Exercise directions
Using the material below, return exactly the lines between the one holding "bead.status.trap_active (R155). -/" and the one holding "stall : Stall := .none", inclusive, and no others.

Stored data
-- ==== Sys2Proof/Machine/BeadIsa.lean ====
section
/-! DEFINITION. The bead's instructions: the standard encodings of RV32I, M, C and Zicsr that R123 names, and the Bead extension
(R128, Table 4.4).  The standard encodings are not in the specification, which names the ratified standards; they are the
standards' (PRESUMED, the assumption log). -/

namespace Sys2Proof.Machine

/-- A decoded bead instruction. Immediates are 32-bit patterns. -/
inductive BeadInstr where
  | lui (rd imm : Nat)
  | auipc (rd imm : Nat)
  | jal (rd imm : Nat)
  | jalr (rd rs1 imm : Nat)
  | branch (cond rs1 rs2 imm : Nat)
  | load (kind rd rs1 imm : Nat)
  | store (kind rs1 rs2 imm : Nat)
  /-- Register–immediate operations: funct3, and whether it is the arithmetic right shift. -/
  | opImm (f : Nat) (alt : Bool) (rd rs1 imm : Nat)
  /-- Register–register operations. -/
  | opReg (f : Nat) (alt : Bool) (rd rs1 rs2 : Nat)
  /-- MUL, MULH, MULHSU, MULHU, DIV, DIVU, REM, REMU by funct3. -/
  | mulDiv (f rd rs1 rs2 : Nat)
  | fence
  | ecall
  | ebreak
  | mret
  | wfi
  /-- A CSR instruction: funct3, rd, CSR number, and the rs1 field. -/
  | csr (f rd num rs1 : Nat)
  | vv (f vd vs1 vs2 : Nat)
  | vmsk (rd vs1 : Nat)
  | vextW (rd vs1 idx : Nat)
  | vsplatB (vd rs1 : Nat)
  | vinsW (vd rs1 idx : Nat)
  | vld (vd rs1 imm : Nat)
  | vst (vs2 rs1 imm : Nat)
  | kround (rs1 : Nat)
  | tstep (rd rs1 rs2 : Nat)
  | topk (rd rs1 rs2 : Nat)
  | lsec (rs1 rs2 : Nat)
  | lsef (rs1 rs2 : Nat)
  | fp (f rd rs1 rs2 : Nat)
  | illegal
  deriving DecidableEq, Repr

/-- The low `w` bits of `x` sign-extended to 32 bits. -/
def sext32 (w x : Nat) : Nat := fromSigned 32 (toSigned w x)

/-- I-format immediate. -/
def immI (w : Nat) : Nat := sext32 12 (bits w 31 20)
/-- S-format immediate. -/
def immS (w : Nat) : Nat := sext32 12 (bits w 31 25 * 32 + bits w 11 7)
/-- B-format immediate. -/
def immB (w : Nat) : Nat :=
  sext32 13 (bits w 31 31 * 4096 + bits w 7 7 * 2048 + bits w 30 25 * 32 + bits w 11 8 * 2)
/-- J-format immediate. -/
def immJ (w : Nat) : Nat :=
  sext32 21 (bits w 31 31 * 2 ^ 20 + bits w 19 12 * 4096 + bits w 20 20 * 2048 + bits w 30 21 * 2)

/-- The operations of the OP-IMM major opcode. -/
def decodeOpImm (w rd rs1 f3 : Nat) : BeadInstr :=
  let f7 := bits w 31 25
  if f3 = 1 then if f7 = 0 then .opImm 1 false rd rs1 (bits w 24 20) else .illegal
  else if f3 = 5 then
    if f7 = 0 then .opImm 5 false rd rs1 (bits w 24 20)
    else if f7 = 0x20 then .opImm 5 true rd rs1 (bits w 24 20) else .illegal
  else .opImm f3 false rd rs1 (immI w)

/-- The operations of the OP major opcode. -/
def decodeOp (w rd rs1 rs2 f3 : Nat) : BeadInstr :=
  let f7 := bits w 31 25
  if f7 = 0 then .opReg f3 false rd rs1 rs2
  else if f7 = 0x20 ∧ (f3 = 0 ∨ f3 = 5) then .opReg f3 true rd rs1 rs2
  else if f7 = 1 then .mulDiv f3 rd rs1 rs2
  else .illegal

/-- The SYSTEM major opcode. -/
def decodeSystem (w rd rs1 f3 : Nat) : BeadInstr :=
  if f3 = 0 then
    if w = 0x00000073 then .ecall
    else if w = 0x00100073 then .ebreak
    else if w = 0x30200073 then .mret
    else if w = 0x10500073 then .wfi
    else .illegal
  else if f3 = 4 then .illegal
  else .csr f3 rd (bits w 31 20) rs1

/-- The Bead extension in custom-0 (Table 4.4). -/
def decodeCustom0 (w rd rs1 rs2 f3 : Nat) : BeadInstr :=
  let f7 := bits w 31 25
  match f3 with
  | 0 => if f7 ≤ 0xE ∧ rd < 16 ∧ rs1 < 16 ∧ rs2 < 16 then .vv f7 rd rs1 rs2 else .illegal
  | 1 =>
    if f7 = 0 then if rs1 < 16 ∧ rs2 = 0 then .vmsk rd rs1 else .illegal
    else if f7 = 1 then if rs1 < 16 ∧ rs2 < 4 then .vextW rd rs1 rs2 else .illegal
    else .illegal
  | 2 =>
    if f7 = 0 then if rd < 16 ∧ rs2 = 0 then .vsplatB rd rs1 else .illegal
    else if f7 = 1 then if rd < 16 ∧ rs2 < 4 then .vinsW rd rs1 rs2 else .illegal
    else .illegal
  | 3 => if rd < 16 then .vld rd rs1 (immI w) else .illegal
  | 4 => if rs2 < 16 then .vst rs2 rs1 (immS w) else .illegal
  | _ => .illegal

/-- The Bead extension in custom-1. -/
def decodeCustom1 (w rd rs1 rs2 f3 : Nat) : BeadInstr :=
  if bits w 31 25 ≠ 0 then .illegal
  else match f3 with
    | 0 => if rd = 0 ∧ rs2 = 0 then .kround rs1 else .illegal
    | 1 => .tstep rd rs1 rs2
    | 2 => .topk rd rs1 rs2
    | _ => .illegal

/-- The Bead extension in custom-2. -/
def decodeCustom2 (w rd rs1 rs2 f3 : Nat) : BeadInstr :=
  let f7 := bits w 31 25
  match f3 with
  | 0 =>
    if rd ≠ 0 then .illegal
    else if f7 = 0 then .lsec rs1 rs2
    else if f7 = 1 then .lsef rs1 rs2
    else .illegal
  | 1 =>
    if f7 ≤ 2 then .fp f7 rd rs1 rs2
    else if f7 ≤ 5 ∧ rs2 = 0 then .fp f7 rd rs1 rs2
    else .illegal
  | _ => .illegal

/-- A 32-bit instruction word. [PRESUMED, log 10] -/
def decodeWord32 (w : Nat) : BeadInstr :=
  let rd := bits w 11 7
  let f3 := bits w 14 12
  let rs1 := bits w 19 15
  let rs2 := bits w 24 20
  match bits w 6 0 with
  | 0x37 => .lui rd (bits w 31 12 * 4096)
  | 0x17 => .auipc rd (bits w 31 12 * 4096)
  | 0x6F => .jal rd (immJ w)
  | 0x67 => if f3 = 0 then .jalr rd rs1 (immI w) else .illegal
  | 0x63 => if f3 = 2 ∨ f3 = 3 then .illegal else .branch f3 rs1 rs2 (immB w)
  | 0x03 => if f3 = 3 ∨ 6 ≤ f3 then .illegal else .load f3 rd rs1 (immI w)
  | 0x23 => if 3 ≤ f3 then .illegal else .store f3 rs1 rs2 (immS w)
  | 0x13 => decodeOpImm w rd rs1 f3
  | 0x33 => decodeOp w rd rs1 rs2 f3
  | 0x0F => if f3 = 0 then .fence else .illegal
  | 0x73 => decodeSystem w rd rs1 f3
  | 0x0B => decodeCustom0 w rd rs1 rs2 f3
  | 0x2B => decodeCustom1 w rd rs1 rs2 f3
  | 0x5B => decodeCustom2 w rd rs1 rs2 f3
  | _ => .illegal

/-! ### Compressed instructions (the C standard, without the floating-point ones) -/

/-- The immediate of C.J and C.JAL. -/
def immCJ (h : Nat) : Nat :=
  sext32 12 (bits h 12 12 * 2048 + bits h 8 8 * 1024 + bits h 10 9 * 256 + bits h 6 6 * 128 + bits h 7 7 * 64 +
    bits h 2 2 * 32 + bits h 11 11 * 16 + bits h 5 3 * 2)

/-- The immediate of C.BEQZ and C.BNEZ. -/
def immCB (h : Nat) : Nat :=
  sext32 9 (bits h 12 12 * 256 + bits h 6 5 * 64 + bits h 2 2 * 32 + bits h 11 10 * 8 + bits h 4 3 * 2)

/-- The signed six-bit immediate of the CI format. -/
def immCI (h : Nat) : Nat := sext32 6 (bits h 12 12 * 32 + bits h 6 2)

/-- Quadrant 0. -/
def decodeC0 (h : Nat) : BeadInstr :=
  let rd' := 8 + bits h 4 2
  let rs' := 8 + bits h 9 7
  let woff := bits h 5 5 * 64 + bits h 12 10 * 8 + bits h 6 6 * 4
  match bits h 15 13 with
  | 0 =>
    let imm := bits h 10 7 * 64 + bits h 12 11 * 16 + bits h 5 5 * 8 + bits h 6 6 * 4
    if imm = 0 then .illegal else .opImm 0 false rd' 2 imm
  | 2 => .load 2 rd' rs' woff
  | 6 => .store 2 rs' rd' woff
  | _ => .illegal

/-- The arithmetic group of quadrant 1. -/
def decodeC1Arith (h : Nat) : BeadInstr :=
  let rd' := 8 + bits h 9 7
  let rs2' := 8 + bits h 4 2
  match bits h 11 10 with
  | 0 => if bit h 12 then .illegal else .opImm 5 false rd' rd' (bits h 6 2)
  | 1 => if bit h 12 then .illegal else .opImm 5 true rd' rd' (bits h 6 2)
  | 2 => .opImm 7 false rd' rd' (immCI h)
  | _ =>
    if bit h 12 then .illegal
    else match bits h 6 5 with
      | 0 => .opReg 0 true rd' rd' rs2'
      | 1 => .opReg 4 false rd' rd' rs2'
      | 2 => .opReg 6 false rd' rd' rs2'
      | _ => .opReg 7 false rd' rd' rs2'

/-- Quadrant 1. -/
def decodeC1 (h : Nat) : BeadInstr :=
  let rd := bits h 11 7
  match bits h 15 13 with
  | 0 => .opImm 0 false rd rd (immCI h)
  | 1 => .jal 1 (immCJ h)
  | 2 => .opImm 0 false rd 0 (immCI h)
  | 3 =>
    if rd = 2 then
      let imm := sext32 10 (bits h 12 12 * 512 + bits h 4 3 * 128 + bits h 5 5 * 64 + bits h 2 2 * 32 + bits h 6 6 * 16)
      if imm = 0 then .illegal else .opImm 0 false 2 2 imm
    else
      let imm := sext32 18 (bits h 12 12 * 2 ^ 17 + bits h 6 2 * 4096)
      if imm = 0 then .illegal else .lui rd imm
  | 4 => decodeC1Arith h
  | 5 => .jal 0 (immCJ h)
  | 6 => .branch 0 (8 + bits h 9 7) 0 (immCB h)
  | _ => .branch 1 (8 + bits h 9 7) 0 (immCB h)

/-- Quadrant 2. -/
def decodeC2 (h : Nat) : BeadInstr :=
  let rd := bits h 11 7
  let rs2 := bits h 6 2
  match bits h 15 13 with
  | 0 => if bit h 12 then .illegal else .opImm 1 false rd rd rs2
  | 2 => if rd = 0 then .illegal else .load 2 rd 2 (bits h 3 2 * 64 + bits h 12 12 * 32 + bits h 6 4 * 4)
  | 4 =>
    if bit h 12 then
      if rs2 = 0 then if rd = 0 then .ebreak else .jalr 1 rd 0
      else .opReg 0 false rd rd rs2
    else
      if rs2 = 0 then if rd = 0 then .illegal else .jalr 0 rd 0
      else .opReg 0 false rd 0 rs2
  | 6 => .store 2 2 rs2 (bits h 8 7 * 64 + bits h 12 9 * 4)
  | _ => .illegal

/-- A 16-bit instruction. [PRESUMED, log 10] -/
def decodeHalf (h : Nat) : BeadInstr :=
  match bits h 1 0 with
  | 0 => decodeC0 h
  | 1 => decodeC1 h
  | _ => decodeC2 h

/-- The instruction that starts with the halfword `lo`, followed by `hi`: what it is, its bits and its length. [PRESUMED, log 10] -/
def decodeBead (lo hi : Nat) : BeadInstr × Nat × Nat :=
  if bits lo 1 0 = 3 then (decodeWord32 (lo + hi * 65536), lo + hi * 65536, 4) else (decodeHalf lo, lo, 2)

end Sys2Proof.Machine
end

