/-- The SAIL block and the slots (R38 to R115). [DESIGN CHOICE, log 6; DESIGN CHOICE, log 49] -/
structure Sail where
  /-- The configured set of engines (R500). -/
  configured : Nat := 0xFFFFFFFF
  /-- SAIL.ENABLED.mask as it reads in this tick (Table 2.17). -/
  enabled : Nat := 0xFFFFFFFF
  /-- SAIL.FENCED.mask (Table 2.18). -/
  fenced : Nat := 0
  /-- SAIL.ERR[n], SAIL.BUSY[n] and SAIL.MACS[n] of each engine (Tables 2.19 to 2.21). -/
  engines : SMap Engine := []
  /-- SAIL.KVR_BASE[p] and SAIL.KVR_LIMIT[p] (Table 3.12). -/
  kvrBase : SMap Nat := []
  kvrLimit : SMap Nat := []
  /-- The 1,024 sequence slots (R80). -/
  slots : SMap Slot := []
  /-- The device generation counter (R83). -/
  generation : Nat := 0
  deriving DecidableEq, Repr

/-! ### Bead tiles (04_bead_cores.md) -/

/-- What stalls a core (R120, R122, R176, R177, R181): nothing, WFI in a tick, a full TX channel, an empty RX channel, an RX
count, a barrier, or the next frame. -/
inductive Stall where
  | none
  | wfi (tick : Nat)
  | tx (c : Nat)
  | rx (c : Nat)
  | await (c n : Nat)
  | barrier (b : Nat)
  | frame
  deriving DecidableEq, Repr

/-- One 32 B mesh word, with its flow id and its poison (R172, R184). -/
structure MeshWord where
  data : Bytes
  flow : Nat
  poison : Bool
  deriving DecidableEq, Repr

/-- One router-port channel (R177 to R179).  `fifo` holds, with each word, the core cycle from which it can be taken. -/
structure Channel where
  dmemMode : Bool := false
  length : Nat := 0
  base : Nat := 0
  count : Nat := 0
  fifo : List (Nat × MeshWord) := []
  /-- The staging bytes of a TX channel, by offset. -/
  staging : SMap Byte := []
  /-- Words delivered to an RX channel in DMEM mode, each with the core cycle from which it is there (R164, R178). -/
  landing : List (Nat × MeshWord) := []
  deriving DecidableEq, Repr

/-- How a bead's program ended (R151): by ECALL with its exit value, or trapped, with the cause, mepc, mtval and whether the
access was in the Casket window. -/
inductive BeadEnd where
  | exit (a0 : Nat)
  | trap (cause epc tval : Nat) (window : Bool)
  deriving DecidableEq, Repr

/-- One tile: its core, its memories, its router ports and its router (R116 to R204). -/
structure Tile where
  /-- IMEM and DMEM by offset (R116). -/
  imem : List Host.Cell := []
  dmem : List Host.Cell := []
  /-- Words of DMEM (by word index) that are uncorrectable (R118, R224). -/
  dmemBad : SMap Bool := []
  /-- Words of IMEM (by word index) that are uncorrectable, and words with one upset bit: IMEM word w at w, DMEM word w at 4096 + w
  (R118). -/
  imemBad : SMap Bool := []
  weak : SMap Bool := []
  /-- What the partition reset that follows has to rewrite (R156): memory 0 IMEM, 1 DMEM, 2 register file, and its address. -/
  failing : List (Nat × Nat) := []
  /-- The count of its half's clock at which its program starts, or its table and IMEM are written (R150, R193, R194). -/
  origin : Nat := 0
  /-- It writes its slot table and IMEM for a LOAD (R193). -/
  loads : Bool := false
  /-- MESH.TILE[t].partition: the partition the tile is assigned to (R119). -/
  partition : Option Nat := none
  /-- MESH.BEAD_STATE[t].state: 0 idle, 1 loading, 2 running, 3 halted (Table 4.16; a fenced core reads 4). -/
  state : Nat := 0
  /-- MESH.TILE[t].core_fenced and router_fenced (R156, R201). -/
  coreFenced : Bool := false
  routerFenced : Bool := false
  /-- The flight of the LAUNCH or RUN whose program runs here, and whether that is a RUN (R182). -/
  prog : Option Nat := none
  inRun : Bool := false
  /-- MESH.BEAD_STATE[t].launch_tick and partition (Table 4.16). -/
  launchTick : Nat := 0
  progPart : Nat := 0
  /-- The integer registers, x1 to x31, and the vector registers (R129). -/
  regs : SMap W32 := []
  vregs : SMap (BitVec 128) := []
  /-- The program counter (R119, R150). -/
  pc : W32 := 0
  /-- The CSRs a program can write (Table 4.2). -/
  mtvec : W32 := 0
  mscratch : W32 := 0
  mepc : W32 := 0
  mcause : W32 := 0
  mtval : W32 := 0
  lseCfg : W32 := 0
  lseSmooth : W32 := 0
  claspId : W32 := 0
  /-- mcycle: the cycle, counted from the start of the program, at which the next instruction starts (R120). -/
  cycle : Nat := 0
  /-- minstret. -/
  instret : Nat := 0
  /-- bead.status.trap_active (R155). -/
  trapActive : Bool := false
  /-- Clasp signals queued, and the tick in which (R146). -/
  signals : Nat := 0
  signalTick : Nat := 0
  /-- What stalls the core (R120, R122). -/
  stall : Stall := .none
  /-- How the last program ended. -/
  ended : Option BeadEnd := none
  /-- Uncorrectable errors since the last cold restart (R156). -/
  memErrors : Nat := 0
  /-- MESH.BEAD_ERR[t] (Table 4.17). -/
  corrected : Nat := 0
  uncorrectable : Nat := 0
  traps : Nat := 0
  /-- The channels of the router-port region (Table 5.7). -/
  tx : SMap Channel := []
  rx : SMap Channel := []
  /-- The router's slot table (R169). -/
  table : List Nat := []
  /-- MESH.ROUTER_ERR[t]: word-check failures by input (0 N, 1 E, 2 S, 3 W), and corrected slot-table errors. -/
  checkFails : SMap Nat := []
  tableCorrected : Nat := 0
  /-- Word-check failures by input since the last cold restart (R184), and the cause of a router fault that has been detected and
  not yet acted on (R201): 0 none. -/
  checkSeen : SMap Nat := []
  routerFault : Nat := 0
  deriving DecidableEq, Repr

/-! ### The mesh (05_mesh_filigree.md) -/

/-- A reduction declaration (Table 5.11). -/
structure Reduction where
  id : Nat
  inputs : Nat
  headDim : Nat
  records : Nat
  destTile : Nat
  destChan : Nat
  frame : Nat
  inputTiles : List Nat
  deriving DecidableEq, Repr

/-- A barrier of a run (R181): its members, who has arrived in the current generation and when, the generation, and who has
arrived in the generation released last and not yet waited. -/
structure Barrier where
  index : Nat
  members : List Nat
  arrived : List (Nat × Nat) := []
  generation : Nat := 0
  passed : List Nat := []
  /-- The cycles at which the members of the West and of the East half were released last. -/
  releaseWest : Nat := 0
  releaseEast : Nat := 0
  deriving DecidableEq, Repr

/-- What a router's reduction unit holds of the two records it merges (R175): the words issued so far, the two factors, and
the two operands' second halves of word 0 are gone into the result's word 0. -/
structure LseHold where
  issued : Nat
  total : Nat
  factorA : Nat
  factorB : Nat
  /-- Word 0 of an operand was poisoned (R184). -/
  poison : Bool
  deriving DecidableEq, Repr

Exercise output
  /-- bead.status.trap_active (R155). -/
  trapActive : Bool := false
  /-- Clasp signals queued, and the tick in which (R146). -/
  signals : Nat := 0
  signalTick : Nat := 0
  /-- What stalls the core (R120, R122). -/
  stall : Stall := .none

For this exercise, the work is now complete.